Point Your Nose
By Judy Burrows
“Point your nose. Don't scan with your eyes.” The optician tutored me as I peered through my new trifocals.
I’d finally given in to buying glasses to wear full time instead of just reading glasses. Would I ever adjust to this new way to use this tool on my face?
Pointing my nose felt unnatural. It sits right on the front of my face but so often I ignore it. (Unless I have a cold.)
But could that be happening with my husband, I wondered?
We’re on the challenging journey of selling our house. Many outside voices are chiming in with opinions about what we should do.
We have had to sit down and point our noses toward each other to get on the same page. It’s been helpful to focus on what we are each thinking or feeling about an option. We come away refocused on us and our priorities.
My nose is invisible to me unless I concentrate. But the optician drew my attention to my nose so I could obtain my clearest perspective. “Don't worry. Most people can adjust in two weeks or less,” she assured me.
As my husband and I point forward together toward our goals—like a bifocal lens, you could say—we’re more clear-sighted. But I have to intentionally point my nose in his direction. I’ve found I need to concentrate on him with a narrow pathway of vision, ignoring less-clear images on the periphery.

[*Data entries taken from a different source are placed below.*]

/-- A carrier's record that its stack has accepted: executed and answered (R170, R183, R185). -/
def recordHere (s : State) (md site : Nat) (r : OpRecord) (data : List Flit) (poison : Bool) : State :=
  if !recordValid s md r then emit (refuseHere s md 0x06 r.addr.toNat) (.result md site (resultBytes 2 r 0))
  else if (List.range (max 1 r.lines.toNat)).any (fun i => bankHeldAt s md (r.addr.toNat + 64 * i)) then waitBank s md (.record site r data poison)
  else if isAtomicOp r.op.toNat then
    let x := atomicApply s md r poison
    sendResult x.2.2 md site (resultBytes x.1 r x.2.1)
  else
    let x := reduceApply s md r data
    sendResult x.2 md site (resultBytes x.1 r (reduceOld x.1))

/-- A record from a carrier at `site` (R170, R183, R196); a stack that does not serve answers nothing (R191, R195). -/
def doRecord (s : State) (md site : Nat) (r : OpRecord) (data : List Flit) (poison : Bool) : State :=
  if setLostNow s (setOf md) && stackWorks s md then emit s (.result md site (resultBytes 3 r 0))
  else if !stackServes s md then s
  else recordHere s md site r data poison

/-- A carrier's record with the OP a command names; another OP is another command's. -/
def recordCmd (op : Nat) (md : Fin 24) (site : Fin 100) (r : OpRecord) (data : List Flit) (poison : Bool) (s : State) : State :=
  if r.op.toNat = op then doRecord s md.val site.val r data poison else s

def execAdd (md : Fin 24) (site : Fin 100) (r : OpRecord) (poison : Bool) (s : State) : Host.Outcome State Fault Refusal := .next (recordCmd 0x01 md site r [] poison s)
def execSwap (md : Fin 24) (site : Fin 100) (r : OpRecord) (poison : Bool) (s : State) : Host.Outcome State Fault Refusal := .next (recordCmd 0x02 md site r [] poison s)
def execCas (md : Fin 24) (site : Fin 100) (r : OpRecord) (poison : Bool) (s : State) : Host.Outcome State Fault Refusal := .next (recordCmd 0x03 md site r [] poison s)
def execMin (md : Fin 24) (site : Fin 100) (r : OpRecord) (poison : Bool) (s : State) : Host.Outcome State Fault Refusal := .next (recordCmd 0x04 md site r [] poison s)
def execMax (md : Fin 24) (site : Fin 100) (r : OpRecord) (poison : Bool) (s : State) : Host.Outcome State Fault Refusal := .next (recordCmd 0x05 md site r [] poison s)
def execMinu (md : Fin 24) (site : Fin 100) (r : OpRecord) (poison : Bool) (s : State) : Host.Outcome State Fault Refusal := .next (recordCmd 0x06 md site r [] poison s)
def execMaxu (md : Fin 24) (site : Fin 100) (r : OpRecord) (poison : Bool) (s : State) : Host.Outcome State Fault Refusal := .next (recordCmd 0x07 md site r [] poison s)
def execAnd (md : Fin 24) (site : Fin 100) (r : OpRecord) (poison : Bool) (s : State) : Host.Outcome State Fault Refusal := .next (recordCmd 0x08 md site r [] poison s)
def execOr (md : Fin 24) (site : Fin 100) (r : OpRecord) (poison : Bool) (s : State) : Host.Outcome State Fault Refusal := .next (recordCmd 0x09 md site r [] poison s)
def execXor (md : Fin 24) (site : Fin 100) (r : OpRecord) (poison : Bool) (s : State) : Host.Outcome State Fault Refusal := .next (recordCmd 0x0A md site r [] poison s)
def execReduceAdd (md : Fin 24) (site : Fin 100) (r : OpRecord) (data : List Flit) (s : State) : Host.Outcome State Fault Refusal := .next (recordCmd 0x11 md site r data false s)
def execReduceMin (md : Fin 24) (site : Fin 100) (r : OpRecord) (data : List Flit) (s : State) : Host.Outcome State Fault Refusal := .next (recordCmd 0x12 md site r data false s)
def execReduceMax (md : Fin 24) (site : Fin 100) (r : OpRecord) (data : List Flit) (s : State) : Host.Outcome State Fault Refusal := .next (recordCmd 0x13 md site r data false s)

/-- A record with a reserved OP, a bad field or a foreign address (R185). OP 0x00 is empty and gets no result. -/
def execInvalidRecord (md : Fin 24) (site : Fin 100) (r : OpRecord) (s : State) : Host.Outcome State Fault Refusal :=
  .next (if r.op = 0 ∨ recordValid s md.val r then s else doRecord s md.val site.val r [] false)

That takes intentionality. But the time it took to learn to intentionally point to him? It was well worth seeing my husband’s eyes more precisely—and thus his heart.
The Good Stuff: “Therefore, change your hearts and stop being stubborn.” (Deuteronomy 10:16, NLT)
Action Points: To what are you pointing your nose? Sometimes seeing a spouse requires new, “unnatural” habits. What sight could you gain?